On another day she introduced to us the idea of word play. She asked us how many ways we could think of to use the word "ring" in a sentence. The first ideas were out of our mouths in a flash: "ring the doorbell!", "the telephone ringing!", "a ring on your finger!". She could see that we were having a hard time "thinking out of the box", so she suggested "what about 'ring around the tub'?" She always had a way of getting us to see the world in a different way than it initially appeared.

Anyway, I remember one day when it was just Mrs. Roberts and I talking about a research project that she wanted me to do. She asked me what I thought would be a fun topic. Instantly, I knew my role, I was good at it: Figure out what the teacher wants to hear and say it.

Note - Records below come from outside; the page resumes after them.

-- ==== Sys2Proof/Safety.lean ====
section
/-! DEFINITION. What counts as a safe run, in the terms the statements use: when a slot operation passes its checks (02 R59),
what an operation that only asks for a result leaves alone, and the canonical form of the machine's memories. -/

namespace Sys2Proof.Machine

/-! A slot operation that runs. -/

/-- The stream whose bundle is in flight. -/
def State.motorNow (s : State) : Bool := (s.core s.cur).latch.motor

/-- The value a slot operation moves: its source at T (02 R41). -/
def State.operand (s : State) (h : Head) : Word := s.src s.cur s.motorNow h.src

/-- Input port k of unit u of the core whose bundle is in flight, after the bundle's port writes (02 R51). -/
def State.inPort (s : State) (u k : Nat) : Word := (s.core s.cur).inp u k

/-- The slot passes the decode checks of 02 R59 and its guard holds (02 R39). -/
def Passes (s : State) (h : Head) (dst : Nat) (e : Option Ext) : Prop :=
  s.decodeCheck s.cur s.motorNow h dst e = .ok ∧ s.guard s.cur h = true

/-- It also passes the checks of its unit. -/
def Accepts (s : State) (h : Head) (dst : Nat) (e : Option Ext) : Prop :=
  Passes s h dst e ∧ trigCheck s s.cur s.motorNow dst e (s.operand h) = .ok

/-- The state in which core `cur` has one action more to come, n core cycles after T. -/
def State.willDo (s : State) (n : Nat) (a : Act) : State := s.schedule s.cur n a

/-- A result on output port k of unit u of core `cur`, n core cycles after T (02 R51). -/
def State.willOut (s : State) (u k n : Nat) (v : Word) : State := s.willDo n (.out (outPort u k) v)

/-- The physical predicate that bits 2:0 of i1 of unit u name (08 R148, 09 R176). -/
def State.predPort (s : State) (u : Nat) : Nat := physP (s.core s.cur).regs.rotb (bits (s.inPort u 1) 2 0)

/-- A predicate result of a compare on unit u at T+1 (09 R176). -/
def State.willPred (s : State) (u : Nat) (b : Bool) : State := s.willDo 1 (.rpred (s.predPort u) b)

/-! Frames. -/

/-- Nothing outside the table of cores differs. -/
def SameOutsideCores (s t : State) : Prop := { t with cores := s.cores } = s

/-- Every tile core is the same; the keeper that leads a partition may have written its journal (19 R375). -/
def SameTiles (s t : State) : Prop := ∀ d, isTile d = true → t.core d = s.core d

/-- Every core but c is the same. -/
def SameCoresBut (c : Nat) (s t : State) : Prop := ∀ d, d ≠ c → t.core d = s.core d

/-- Core c holds the same registers, memories, control registers, streams and engines; only what is scheduled, and which
resources the bundle in flight takes, may differ. -/
def SameHeld (k l : Core) : Prop :=
  l.regs = k.regs ∧ l.mem = k.mem ∧ l.csr = k.csr ∧ l.sbuf = k.sbuf ∧ l.press = k.press ∧ l.gens = k.gens ∧
  l.motor = k.motor ∧ l.butty = k.butty ∧ l.racks = k.racks ∧ l.mons = k.mons ∧ l.sends = k.sends ∧
  l.fences = k.fences ∧ l.sysops = k.sysops ∧ l.hand = k.hand ∧ l.guards = k.guards ∧ l.traps = k.traps ∧
  l.busy = k.busy ∧ l.halted = k.halted

/-- An operation that only schedules: everything the machine holds is as before, in every core. -/
def OnlySchedules (s t : State) : Prop := SameOutsideCores s t ∧ ∀ d, SameHeld (s.core d) (t.core d)

/-! Operations that only schedule. -/

/-- The slot operations that change nothing while their bundle is in flight but what is scheduled or noted in it: all but moves to
input ports, wide operations, hand, send, sendr and fwait. -/
def onlyAsks : Instr → Bool
  | .move _ (.inp _) => false
  | .move _ _ => true
  | .queuePush _ _ => true
  | .streamReset _ => true
  | .saMov _ => true
  | .saAdd _ => true
  | .saSub _ => true
  | .saAnd _ => true
  | .saOr _ => true
  | .saXor _ => true
  | .saAndn _ => true
  | .saOrn _ => true
  | .saShl _ => true
  | .saShr _ => true
  | .saSar _ => true
  | .saRol _ => true
  | .saMin _ => true
  | .saMax _ => true
  | .saMinu _ => true
  | .saMaxu _ => true
  | .saSeq _ => true
  | .saSne _ => true
  | .saSlt _ => true
  | .saSltu _ => true
  | .saSle _ => true
  | .saSleu _ => true
  | .saPeq _ => true
  | .saPne _ => true
  | .saPlt _ => true
  | .saPltu _ => true
  | .saPge _ => true
  | .saPgeu _ => true
  | .saClz _ => true
  | .saCtz _ => true
  | .saPopc _ => true
  | .saSext _ => true
  | .saZext _ => true
  | .saBfx _ => true
  | .saBfi _ => true
  | .saAddw _ => true
  | .sbMov _ => true
  | .sbAdd _ => true
  | .sbSub _ => true
  | .sbAnd _ => true
  | .sbOr _ => true
  | .sbXor _ => true
  | .sbAndn _ => true
  | .sbOrn _ => true
  | .sbShl _ => true
  | .sbShr _ => true
  | .sbSar _ => true
  | .sbRol _ => true
  | .sbMin _ => true
  | .sbMax _ => true
  | .sbMinu _ => true
  | .sbMaxu _ => true
  | .sbSeq _ => true
  | .sbSne _ => true
  | .sbSlt _ => true
  | .sbSltu _ => true
  | .sbSle _ => true
  | .sbSleu _ => true
  | .sbPeq _ => true
  | .sbPne _ => true
  | .sbPlt _ => true
  | .sbPltu _ => true
  | .sbPge _ => true
  | .sbPgeu _ => true
  | .sbClz _ => true
  | .sbCtz _ => true
  | .sbPopc _ => true
  | .sbSext _ => true
  | .sbZext _ => true
  | .sbBfx _ => true
  | .sbBfi _ => true
  | .sbAddw _ => true
  | .sbMul _ => true
  | .sbMulh _ => true
  | .sbMulhu _ => true
  | .sbDiv _ => true
  | .sbDivu _ => true
  | .sbRem _ => true
  | .sbRemu _ => true
  | .ctBr _ => true
  | .ctJmp _ => true
  | .ctCall _ => true
  | .ctRet _ => true
  | .ctLoop _ => true
  | .ctRot _ => true
  | .ctLock _ => true
  | .ctEndtask _ => true
  | .ctTrap _ => true
  | .ctBrk _ => true
  | .lsLd8 _ => true
  | .lsLd8z _ => true
  | .lsLd16 _ => true
  | .lsLd16z _ => true
  | .lsLd32 _ => true
  | .lsLd32z _ => true
  | .lsLd64 _ => true
  | .lsSt8 _ => true
  | .lsSt16 _ => true
  | .lsSt32 _ => true
  | .lsSt64 _ => true
  | .lsLdlab _ => true
  | .lsStlab _ => true
  | .lsLdcap _ => true
  | .lsStcap _ => true
  | .lsCbound _ => true
  | .lsCmove _ => true
  | .lsCperm _ => true
  | .lsCbase _ => true
  | .lsClen _ => true
  | .lsCinfo _ => true
  | .lsCcopy _ => true
  | .lsCclear _ => true
  | .prCask _ => true
  | .prMm _ => true
  | .prMmz _ => true
  | .prZero _ => true
  | .prMode _ => true
  | .prFmt _ => true
  | .prBusy _ => true
  | .rkRack _ => true
  | .rkFill _ => true
  | .rkGather _ => true
  | .rkScatter _ => true
  | .rkReduce _ => true
  | .rkMcast _ => true
  | .rkProbe _ => true
  | .rkCancel _ => true
  | .rkWaitaddr _ => true
  | .rkRel _ => true
  | .rkAcq _ => true
  | .fbRfence _ => true
  | .fbSlot _ => true
  | .fbWstat _ => true
  | .fgFset _ => true
  | .fgFadd _ => true
  | .fgFcas _ => true
  | .fgFget _ => true
  | .fgFtest _ => true
  | .fgFclr _ => true
  | .fgGarrive _ => true
  | .fgGcast _ => true
  | .fgGinfo _ => true
  | .syCsrr _ => true
  | .syCsrw _ => true
  | .syCsrs _ => true
  | .syCsrc _ => true
  | .syEcall _ => true
  | .syTret _ => true
  | .syKeyld _ => true
  | .syKeyrot _ => true
  | .sySeal _ => true
  | .syDecant _ => true
  | .syScrub _ => true
  | .syFbind _ => true
  | .syAttest _ => true
  | .syHalt _ => true
  | _ => false

/-! Canonical form (Machine/Store.lean). -/

/-- The memories of a core are in canonical form. -/
def Core.memWf (k : Core) : Bool :=
  Memory.wf k.mem.sp && Memory.wf k.mem.bundles && swf 0 k.mem.labels && swf false k.mem.tags && swf 0 k.mem.flags

/-- Every memory of the machine, and host memory, is in canonical form. -/
def State.memWf (s : State) : Bool :=
  swf Core.init s.cores && s.cores.all (fun q => q.2.memWf) && Memory.wf s.cellar.bytes && Memory.wf s.windows &&
    s.host.all (fun q => Memory.wf q.2)

/-! Settings. -/

/-- The next period boundary, the end of the health window and the temperature threshold are values that the rules allow (16 R310,
20 R386, R387). -/
def State.SettingsOk (s : State) : Prop :=
  s.budgetAt % 300000 = 0 ∧ s.health.windowEnd % 3000000000 = 0 ∧ 70 ≤ s.hthresh.temp ∧ s.hthresh.temp ≤ 95

/-! What an operation asks for. -/

/-- From s to t core c has exactly one action more to come, n core cycles after T. -/
def Asks (s t : State) (c n : Nat) (a : Act) : Prop :=
  (t.core c).pend = (s.core c).pend ++ [Pend.mk (s.after c n) s.tick (s.core c).seq a]

/-- From s to t the core that owns a place has exactly one action more to come, at a boundary. -/
def AsksAt (s t : State) (owner due : Nat) (a : Act) : Prop :=
  (t.core owner).pend = (s.core owner).pend ++ [Pend.mk due s.tick (s.core owner).seq a]

/-- The bundle in flight takes one resource more, until n core cycles after T (06 R117). -/
def TakesBusy (s t : State) (c r n : Nat) : Prop :=
  (t.core c).latch.busy = (s.core c).latch.busy ++ [(r, s.after c n)]

/-! A rack that moves. -/

/-- A resolved part of a rack is written: its lines are free, its tokens are there, nothing is refused and no read or write of it
stops (12 R224, R229). -/
def partMoves (s : State) (c id : Nat) (r : Rack) (p : Part) (rd : Ready) (env : LineEnv) : Bool :=
  !rd.scaleError && !env.hostError && !env.macFail && portsFree s rd.dst && portsFree s rd.slotDst &&
    (match payPart s c id r (partTokens s r p rd) with
     | (s1, r1, true) => match partBytes s1 r1 p rd with
       | .ok bs => match partData s1 r1 rd bs, writeSlots s1 c rd with
         | .ok d, .ok s2 => match writeLabelled s2 c rd.dst (partLabels s1 r1 p rd) d.1 with
           | .ok _ => true
           | .stop _ => false
         | _, _ => false
       | .stop _ => false
     | _ => false)

/-- The bytes that the next part of a started rack moves now: its turn has come, what it reads has been stored, its element lies in its
capability, its places are mapped, and it can be written; none where it may not (12 R228, R229; 11 R207). -/
def lineMoves (s : State) (c id : Nat) (env : LineEnv) : Option Nat :=
  let r := (s.core c).rack id
  let p := r.job.unit c r.entries r.pos
  if !copying s c r && !(r.job.indexed && (r.list.isNone || elementOut r.job r.index)) && mayRun s c r (p.ranges s c r) p.isHost &&
      p.reads.all (storesDone s c) && slotStoresDone s c r.job (r.pos / 64) (p.n / 64) then
    match readyPart s c r p with
    | (s1, .ok rd) => if partMoves s1 c id r { p with n := rd.n } rd env then some rd.n else none
    | (_, .stop _) => none
  else none

/-! Safe runs. -/

/-- The step from s answers a next state. -/
def Steps (s : State) : Prop := ∃ t, step s = .next t

/-- A run of n steps from s that neither faults nor is refused. -/
def SafeRun (n : Nat) (s : State) : Prop := ∃ t, (Host.Core.mk State Fault Refusal step State.reset).run n s = .next t

end Sys2Proof.Machine
end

So, I said "something about math". I can still here the ever so slight hesitation in her voice when she said "okay, math." She wrote it down and then asked for more ideas.

I listed off a couple more school subjects, and, while I don't remember what she said, I was starting to get the idea that this wasn't what Mrs. Roberts was looking for. So I went another route with some different topics.

After about the 6th topic, I was pretty sure that I didn't get what Mrs. Roberts was trying to get me to say.

And then I remember this spark hit me like a bolt of lightning:

Wait a second! You're telling me that I can learn about whatever I choose?


The thought had honestly never really occurred to me. To that point, I figured that education was sort of this experience where teachers told you what to do and you did those things. I liked my view of education because I was good at it.

The idea that I should really, really, really pick for myself was exciting. And so I told her. "The Mind," I said. "I want to learn how brains work, how memory works."

She smiled. I raced to the library and found a few books. I remember reading two of them from cover to cover and loving every minute of it. I wrote a report, and I still remember several things that I learned from that experience.

In that moment, Mrs. Roberts helped me realize what education is about. It's not about jumping through hoops and learning cool academic tricks. It's not about sheets of paper and stamps of quality assurance as you exit the Education Factory. Its about finding your passion and diving into it, treating it like a painter treats his canvas or a musician treats his instrument, finding those who love it equally and building or discovering something new that no one else had or knew before. And, doing it because it's fun.

Mrs. Roberts taught me to love learning, and I thank her for that.

So, anyway, I called the school district she worked at and gave them my phone number. Today, Mrs. Roberts called me, and it was so much fun to reflect on those classes so many years ago. I told her what I told you and thanked her. Maybe you could do the same for a teacher who inspired you.